A zesty, herby, lemony hummus made with white beans! A protein- and fiber-rich
dip or snack made with just 7 wholesome ingredients in 10 minutes. Perfect for spring (or any time!).Lemon and Herb White Bean Hummus
Ingredients
- 1 (15-oz) can white beans (drained and rinsed // we like cannellini)
- 1/4 cup tahini (see our favorite tahinis in our Tahini Review!)
- 1-2 tsp lemon zest
- 3-4 Tbsp lemon juice
- 1/2 tsp sea salt
- 4 cloves garlic, pressed or minced (reduce slightly if you’re not a garlic lover)
- 1 Tbsp extra virgin olive oil (if oil-free, omit)
- 1/4 cup chopped fresh dill, loosely packed (or sub other herbs of choice)
FOR SERVING optional
- Pita bread or chips (or crackers // gluten-free as needed)

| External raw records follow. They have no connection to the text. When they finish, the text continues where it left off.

-- ==== Sys2Proof/Tests/Slice0.lean ====
section
/-! SUPPORT. Tests. First the words of the manual's own worked cases and the operand checks; then one small test or two for
each family of commands; then, for every statement with hypotheses, a state and operands that meet them. Every expected
value is from the manual (the comment names the case or the rule). -/

namespace Sys2Proof.Tests
open Sys2Proof.Machine

/-! ## Small states -/

/-- The state a command answers. -/
def after : Result → State
  | .next s => s
  | .fault _ => State.reset
  | .refused _ => State.reset

/-- The sequencer after a start-up without presets and probes. -/
def ready : State := { State.reset with loader := { Loader.reset with phase := .ready, status := some .loaded } }

/-- Slot 0 open and STOPPED, without boards. -/
def opened : State := ready.setPart 0 (Partition.opened Settings.builtIn)

/-- A request handed over by port 0, with sequence tag 17h. -/
def asked (r : Request) (s : State) : State :=
  s.setPort 0 { Port.reset with state := .processing, request := requestFrame 0x17#8 r, work := some .handed }

/-- Slot 0 changed. -/
def part0 (f : Partition → Partition) (s : State) : State := s.updPart 0 f

/-- Slot 0 put in a state. -/
def inState (st : PartState) (s : State) : State := part0 (fun p => { p with state := st }) s

/-- A request that waits at port 0 with slot 0 in a state. -/
def asks (st : PartState) (r : Request) : State := asked r (inState st opened)

/-- Board `b` in a link state with an owner and depth 4. -/
def withBoard (b : Board) (st : LinkState) (owner : Option Slot) (s : State) : State :=
  s.setBoard b { BoardRecord.reset with link := st, owner := owner, depth := 4 }

/-- The link of board 0 changed. -/
def link0 (f : Link → Link) (s : State) : State := s.updLink 0 f

/-- Slot 0 STOPPED with board 0 BOUND, its next acknowledgement and completion those of step 1. -/
def claimed : State :=
  link0 (fun _ => { Link.reset with nextAck := some 1, nextDone := some 1 }) (withBoard 0 .bound (some 0) opened)

/-- The response waiting in port 0. -/
def answer (o : Result) : List Byte := ((after o).port 0).response

/-- Clock 0 of the worked cases: P = 10, H = 5, O = 0. -/
def wave0 : PeriodicWave := ⟨10, 5, 0, 10, .rising, none⟩

/-- The fired state of the worked cases, three clocks ACTIVE at v = 0 (manual, chapter 1, Worked cases). -/
def threeClocks : Snapshot :=
  [⟨0, .active, false, .periodic wave0⟩, ⟨1, .active, false, .periodic ⟨4, 1, 3, 3, .rising, none⟩⟩,
   ⟨2, .active, false, .divided ⟨3, 1, 2, none⟩⟩]

/-- Slot 0 of `claimed` with those clocks in its fired state and in the pool. -/
def clocked : State :=
  (((part0 (fun p => { p with fired := threeClocks }) claimed).setRecord 0 (some ⟨0, 0, .periodic⟩)).setRecord 1
    (some ⟨0, 1, .periodic⟩)).setRecord 2 (some ⟨0, 2, .divided 0⟩)

/-- An entry of a pipe at step 1, time 3, as the engine computes it first for the worked cases. -/
def entry1 : PipeEntry := ⟨1, 3, 0x0002#16, 0x0002#16, [], .arming, 0, 0⟩

/-- Slot 0 RUNNING with step 1 armed on board 0 and its ARM sent. -/
def armed : State :=
  link0 (fun l => { l with armsOut := 1, sentThrough := 1, timer := .running 256000 })
    (part0 (fun p => { p with state := .running, pipe := [entry1] }) claimed)

/-- Slot 0 RUNNING with step 1 fired and its DONE awaited. -/
def fired1 : State :=
  link0 (fun l => { l with nextAck := some 2, donesOut := 1, sentThrough := 1, timer := .running 256000 })
    (part0 (fun p => { p with state := .running, firedFrontier := 1, vt := 3,
                              pipe := [{ entry1 with stage := .fired, acked := 1 }] }) claimed)

/-- Slot 0 with board 0 in a link state and a request being worked. -/
def working (st : LinkState) (w : Work) : State :=
  (withBoard 0 st (some 0) opened).setPort 0
    { Port.reset with state := .processing, request := requestFrame 0 .recover, work := some w }

/-! ## Operands (WellFormed) -/

theorem test_load_read_sizes : (Instr.loadReadComplete 0).wellFormed = false ∧
    (Instr.loadReadComplete 1).wellFormed = true ∧ (Instr.loadReadComplete 16).wellFormed = true ∧
    (Instr.loadReadComplete 17).wellFormed = false := by decide
theorem test_unknown_transaction_bytes : (Instr.unknownTransaction 0 0x5A#8 []).wellFormed = false ∧
    (Instr.unknownTransaction 0 0xA5#8 []).wellFormed = false ∧ (Instr.unknownTransaction 0 0x3C#8 []).wellFormed = false ∧
    (Instr.unknownTransaction 0 0x00#8 []).wellFormed = true := by decide
theorem test_unknown_kinds : (Instr.defineClock 0 0 (.unknownKind 0)).wellFormed = false ∧
    (Instr.defineClock 0 0 (.unknownKind 1)).wellFormed = false ∧
    (Instr.defineClock 0 0 (.unknownKind 2)).wellFormed = true := by decide
theorem test_id_counts : (Instr.setHashAddIds 0 1 2 [5]).wellFormed = false ∧
    (Instr.setHashAddIds 0 1 2 [5, 6]).wellFormed = true ∧ (Instr.setHashAddIds 0 1 9 []).wellFormed = true := by decide
theorem test_data_lengths : (Instr.storeWrite 0 0 2 [1]).wellFormed = false ∧
    (Instr.storeWrite 0 0 1 [1]).wellFormed = true ∧ (Instr.storeWrite 0 0 17 []).wellFormed = true := by decide
theorem test_ill_formed_has_no_effect : (exec (.loadReadComplete 17) State.reset) = .next State.reset := rfl

/-! ## Frames written out (R129, R130, R212, R213) -/

/-- ARM of step 261 with changed mask 0003h and level mask 0006h (manual, "A link frame worked through"). -/
theorem test_arm_frame : (TxItem.frame none (.arm 261 0x0003#16 0x0006#16)).bytes
    = [0x11#8, 0x05#8, 0x01#8, 0x03#8, 0x00#8, 0x06#8, 0x00#8, 0xE0#8] := by decide
/-- Its first character has parity 0. -/
theorem test_arm_parity : (goodChar 0x11#8 true).parity = false := by decide
/-- DONE of step 261 with trigger A5C3h: check byte 61h. -/
theorem test_done_frame : decodeUp [0x31#8, 0x05#8, 0x01#8, 0xC3#8, 0xA5#8, 0x61#8]
      = some (.done 0x0105#16 (some 0xA5C3#16) none)
    ∧ (UpFrame.done 0x0105#16 (some 0xA5C3#16) none).bytes = [0x31#8, 0x05#8, 0x01#8, 0xC3#8, 0xA5#8, 0x61#8] := by
  decide
/-- A line that stays low after a character yields none more (R129). -/
theorem test_low_line_is_quiet :
    (scanLine true none ((goodChar 0x21#8 true).bits.take 11 ++ List.replicate 30 false)).1.length = 1 := by decide
theorem test_set_partition_frame : decodeRequest
    [0x03#8, 0x17#8, 0x07#8, 12#8, 8#8, 24#8, 7#8, 5#8, 15#8, 1#8, 0x97#8]
    = some (.setPartition 12 8 24 7 5 15 1) := by decide
theorem test_run_frame : decodeRequest [0x16#8, 0x01#8, 0x00#8, 0xE9#8] = some .run
    ∧ malformed [0x16#8, 0x01#8, 0x00#8, 0xE9#8] false = false
    ∧ malformed [0x16#8, 0x01#8, 0x00#8, 0xEA#8] false = true := by decide
/-- DEFINE_CLOCK of local 2, divided of 0 by 3, high count 1: the ignored area is sent as 0. -/
theorem test_define_frame : decodeRequest
    [0x0C#8, 0x02#8, 0x0B#8, 2#8, 1#8, 0#8, 3#8, 0#8, 1#8, 0#8, 0#8, 0#8, 0#8, 0#8, 0xE0#8]
    = some (.defineClock 2 (.divided 0 3 1)) := by decide
theorem test_missing_fields : decodeRequest [0x05#8, 0x01#8, 0x02#8, 1#8, 0#8, 0xF7#8] = none := by decide
theorem test_response_echo : responseFrame 0xFF#8 0x17#8 .badFrame false [] = [0#8, 0x17#8, 0x01#8, 0#8, 0#8, 0xE8#8] := by
  decide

- Fresh or roasted veggies (e.g. carrots, radish, cucumber, beets)
Instructions
- To a food processor (or high-speed blender) add drained, rinsed white beans along with tahini, lemon zest and lemon juice (starting with lesser amounts of both), salt, garlic, and olive oil (reserve herbs for later).
- Blend until creamy, scraping down sides as needed — about 1 minute. If you prefer more texture, blend for less time. If you prefer silky smooth hummus, blend for longer.
- Add chopped dill (or other herbs) and pulse again to combine.
- Taste and adjust flavor as needed, adding more garlic for zing, lemon zest or juice for brightness or acidity, salt to taste, olive oil for creaminess / floral notes, dill for more herbal notes, or tahini for nuttiness. We like pretty bold flavors, so we added the additional lemon zest and juice and a pinch more salt.
- Enjoy immediately, or refrigerate to chill, which allows the hummus to thicken. Option to garnish with additional drizzle of olive oil, lemon zest, and fresh dill for serving. Serve with pita bread or chips, flatbread, crackers, or vegetables of choice.
- Leftovers keep covered in the refrigerator for up to 4-5 days. Not freezer friendly.
Video
Notes
*Recipe as written makes ~1 ¼ cups hummus.
*Nutrition information is a rough estimate calculated without optional ingredients.
*Nutrition information is a rough estimate calculated without optional ingredients.